Margaret Fulton’s recipe
for porridge ends with this:
“Serve piping hot in cold
soup plates and dip each spoonful into individual bowls of cold milk or cream
before eating.”
The mise-en-scene here—the
choice and arrangement of dishes (soup
plates, individual bowls), the choreography of each mouthful (the
spoonful passing from plate, to bowl, to mouth) and the careful management of
the contrast of hot and cold (hot porridge, cold plate, hot spoonful, cold milk
or cream)—shows a kind of theatre and attention to detail worthy of the modern
molecular fine dining experience. It is about respecting all the elements of a
dish and its consumption, and it starts with its conception. Her granddaughter
Kate Gibbs tells the story of her grandmother’s irritation when she made
porridge for her and left out the salt. “Kate, there are three ingredients in
porridge. Use all of them.”
Margaret Fulton was
Scottish by birth and no doubt had a special connection to porridge, but this combination
of simplicity, sophistication and rigour is the hallmark of her contribution to
Australian food culture. They come into their own in her Encyclopaedia of Food and Cookery, turning their full force on the
challenges of compiling an encyclopaedia: what to include and what to leave out?
How to organise? How to answer again and again the impossible philosophical question:
What is x?
Again and again, she takes
it in her stride, adapting her approach each time and choosing the technical, cultural,
historical, personal, circumstantial and/or physical attributes that best
convey the item’s ‘thisness’ in as succinct a way as possible.
Take her encyclopaedia
entry on ‘Pie’. The basics: “Although there are exceptions, a pie usually
consists of a filling topped with a crust; it may or may not have a bottom
crust as well.” The variations: “Fillings range from hearty meats to delicate
fruits and the crust can be made various kinds of pastry, crumbs, scone dough,
meringue or even mashed potato.” Then the sublime summation: “What they all
have in common is that a pie is invariably acclaimed as a treat and a sign of a
caring cook.” What is a pie?
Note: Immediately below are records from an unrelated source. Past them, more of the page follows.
/-- Finish with a code and nothing to report. -/
def State.failCmd (s : State) (f c code : Nat) : State := s.finishCmd f c code false false 0 0

/-- Finish with OK and a RESULT. -/
def State.okCmd (s : State) (f c res : Nat) : State := s.finishCmd f c Code.OK false false 0 res

/-! ### The scheduler (14, R424, R426, R435) -/

def State.ringLogOf (s : State) (f : Nat) (r : Ref) : Nat := if s.bit (FL_CTRL_LOC f) then 6 else max 4 (min 12 (s.get r))

/-- May the next entry of a flow be fetched? -/
def State.fetchable (s : State) (f : Nat) : Bool :=
  s.bit (FL_CTRL_EN f) && s.get (FL_SQTAIL_CNT f) != s.get (FL_SQHEAD_CNT f) && decide ((s.flow f).mine.length < 32) &&
    (s.bit (FL_CTRL_LOC f) || s.dmaOn) && decide ((s.flows.map (fun p => p.2.mine.length)).sum < 512)

/-- The flow whose turn it is: the first after the one fetched last. -/
def State.nextFlow (s : State) : Option Nat :=
  ((List.range 64).map (fun i => (s.sched.turn + 1 + i) % 64)).find? (fun f => s.fetchable f)

/-- Bytes of a small ring. -/
def ringBytes (r : Tab Nat) (off len : Nat) : List Nat := (List.range len).map (fun i => tabGet 0 r (off + i))

/-- Fetch the entry that is next in turn; `entry` is what host memory holds there (14, R419, R421, R426, R427). -/
def State.fetchOne (s : State) (entry : Nat) : State :=
  match s.nextFlow with
  | none => s
  | some f =>
    let x := s.flow f
    let c := s.get (FL_SQHEAD_CNT f)
    let e := if s.bit (FL_CTRL_LOC f) then ofLe (ringBytes x.ring (0x1000 + 64 * (c % 64)) 64) else entry
    let k : Cmd := { id := x.nextId, cnt := c, entry := e, st := .waiting, rdy := 0, age := 0, took := 0, cancel := false, orphan := false,
                     code := 0, taint := false, data := false, aux := 0, res := 0 }
    let s1 := (s.setFlow f { x with cmds := x.cmds ++ [k], nextId := x.nextId + 1, cancels := x.cancels.filter (fun i => i != c) }).incWrap (FL_SQHEAD_CNT f)
    let s2 := { s1 with sched := { s1.sched with turn := f } }
    if x.cancels.contains c then s2.failCmd f x.nextId Code.CANCELLED else s2

/-- Commands whose keys and fence let them start become ready, in order (14, R424); those that an endpoint reset left running still hold
back what overlaps them. -/
def State.promote (s : State) (f : Nat) : State :=
  ((s.flow f).cmds.foldl (fun (p : State × List Cmd) (k : Cmd) =>
    let earlier := p.2.filter (fun q => decide (q.st ≠ .finished))
    let free : Bool := if entFence k.entry then earlier.isEmpty else earlier.all (fun q => !keysOverlap (s.keys q.entry) (s.keys k.entry))
    let s1 : State := if k.st = CmdSt.waiting ∧ free = true then
        let r := p.1.sched.nextRdy
        let u := p.1.modCmd f k.id (fun y => { y with st := .ready, rdy := r, age := 0 })
        { u with sched := { u.sched with nextRdy := r + 1 } }
      else if k.st = .ready then p.1.modCmd f k.id (fun y => { y with age := y.age + 1 })
      else p.1
    (s1, p.2 ++ [k])) (s, [])).1

/-- A PWR_STATE command or a change of the device state is under way: nothing else is dispatched (12, R367; 14, R435). -/
def State.stateChange (s : State) : Bool :=
  s.bit PWR_STATE_BUSY || s.flows.any (fun p => p.2.cmds.any (fun k => k.st.busy && entOp k.entry == 0x0500))

/-- The ready commands that may go to a core, with their flows: up to 4 of a flow run at once (14, R424). -/
def State.candidates (s : State) : List (Nat × Cmd) :=
  s.flows.flatMap (fun p =>
    if (p.2.cmds.filter (fun k => k.st.busy)).length < 4 then (p.2.mine.filter (fun k => k.st == .ready)).map (fun k => (p.1, k)) else [])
A treat and a sign of a caring cook. This
description was recently quoted by a chef in his introduction to a pie recipe
in the Sydney Morning Herald, because
it stays in the mind and is hard to beat.
‘Bread’ is initially more
resistant to definition, demanding an appeal to language and convention: “The
products we call breads today are an agreed group of preparations rather than a
rigidly defined category.” And yet. This is an encyclopaedia, and the show must
go on. She moves through the variety of things called bread in different parts
of the world, then comes back to resolve that initial hesitation with a
definition that effortlessly spans the physical and metaphysical: “However, it
can be said that the main ingredient of all bread is flour of some kind and
that ‘bread’ always means a wholesome and sustaining food.”
After a sentence or two on
the history of ‘Chocolate’, and a mild protest that it is more than a “delicacy”
but a “good solid food and nourishment”, she conveys her understanding of
“chocolate” by evoking a series of situations: “Chocolate is part of army
rations in times of stress. Mountaineers carry it with them as a matter of
course. French children eat it on bread instead of butter and jam, and the
comfort derived from a bar of chocolate when one is feeling tired is not to be
underestimated.” “The comfort derived from a bar of chocolate when one is
feeling tired is not to be underestimated” is not only true but strikes a
heartfelt note that immediately makes us picture a tired Margaret Fulton (how
often must Margaret Fulton have been tired), relieved to be home, sitting down
and unwrapping a bar of chocolate.
It (she) goes on. Eggs are
characterised by what they do (thicken, leaven, emulsify, enrich, bind, protect
and glaze), fish by its beneficiaries: “the gourmet’s joy, the hurried cook’s
friend, a boon to weight-watchers and the cholesterol-conscious”, and Gormeh
Sabzee, “a Persian stew made with lamb, a very large bunch of parsley (3 cups
chopped) and kidney beans”, is honoured with the holy trinity of the home cook:
“economical, nutritious, and delicious.”
Margaret Fulton’s talent
for connecting with a dish—old or new, near or far, high or low—and
communicating its value gave her a depth and breadth that accounts for why she
looms so large over the Australian cultural landscape. According to the jacket
of Margaret Fulton’s Encyclopaedia of
Food and Cookery, she considered the book “her greatest achievement.” What comes
through in reading it is not so much an encyclopaedic “knowledge”, but an
encyclopaedic mission. She was always in touch with the leading edge of food
culture, but she took everyone and everything with her.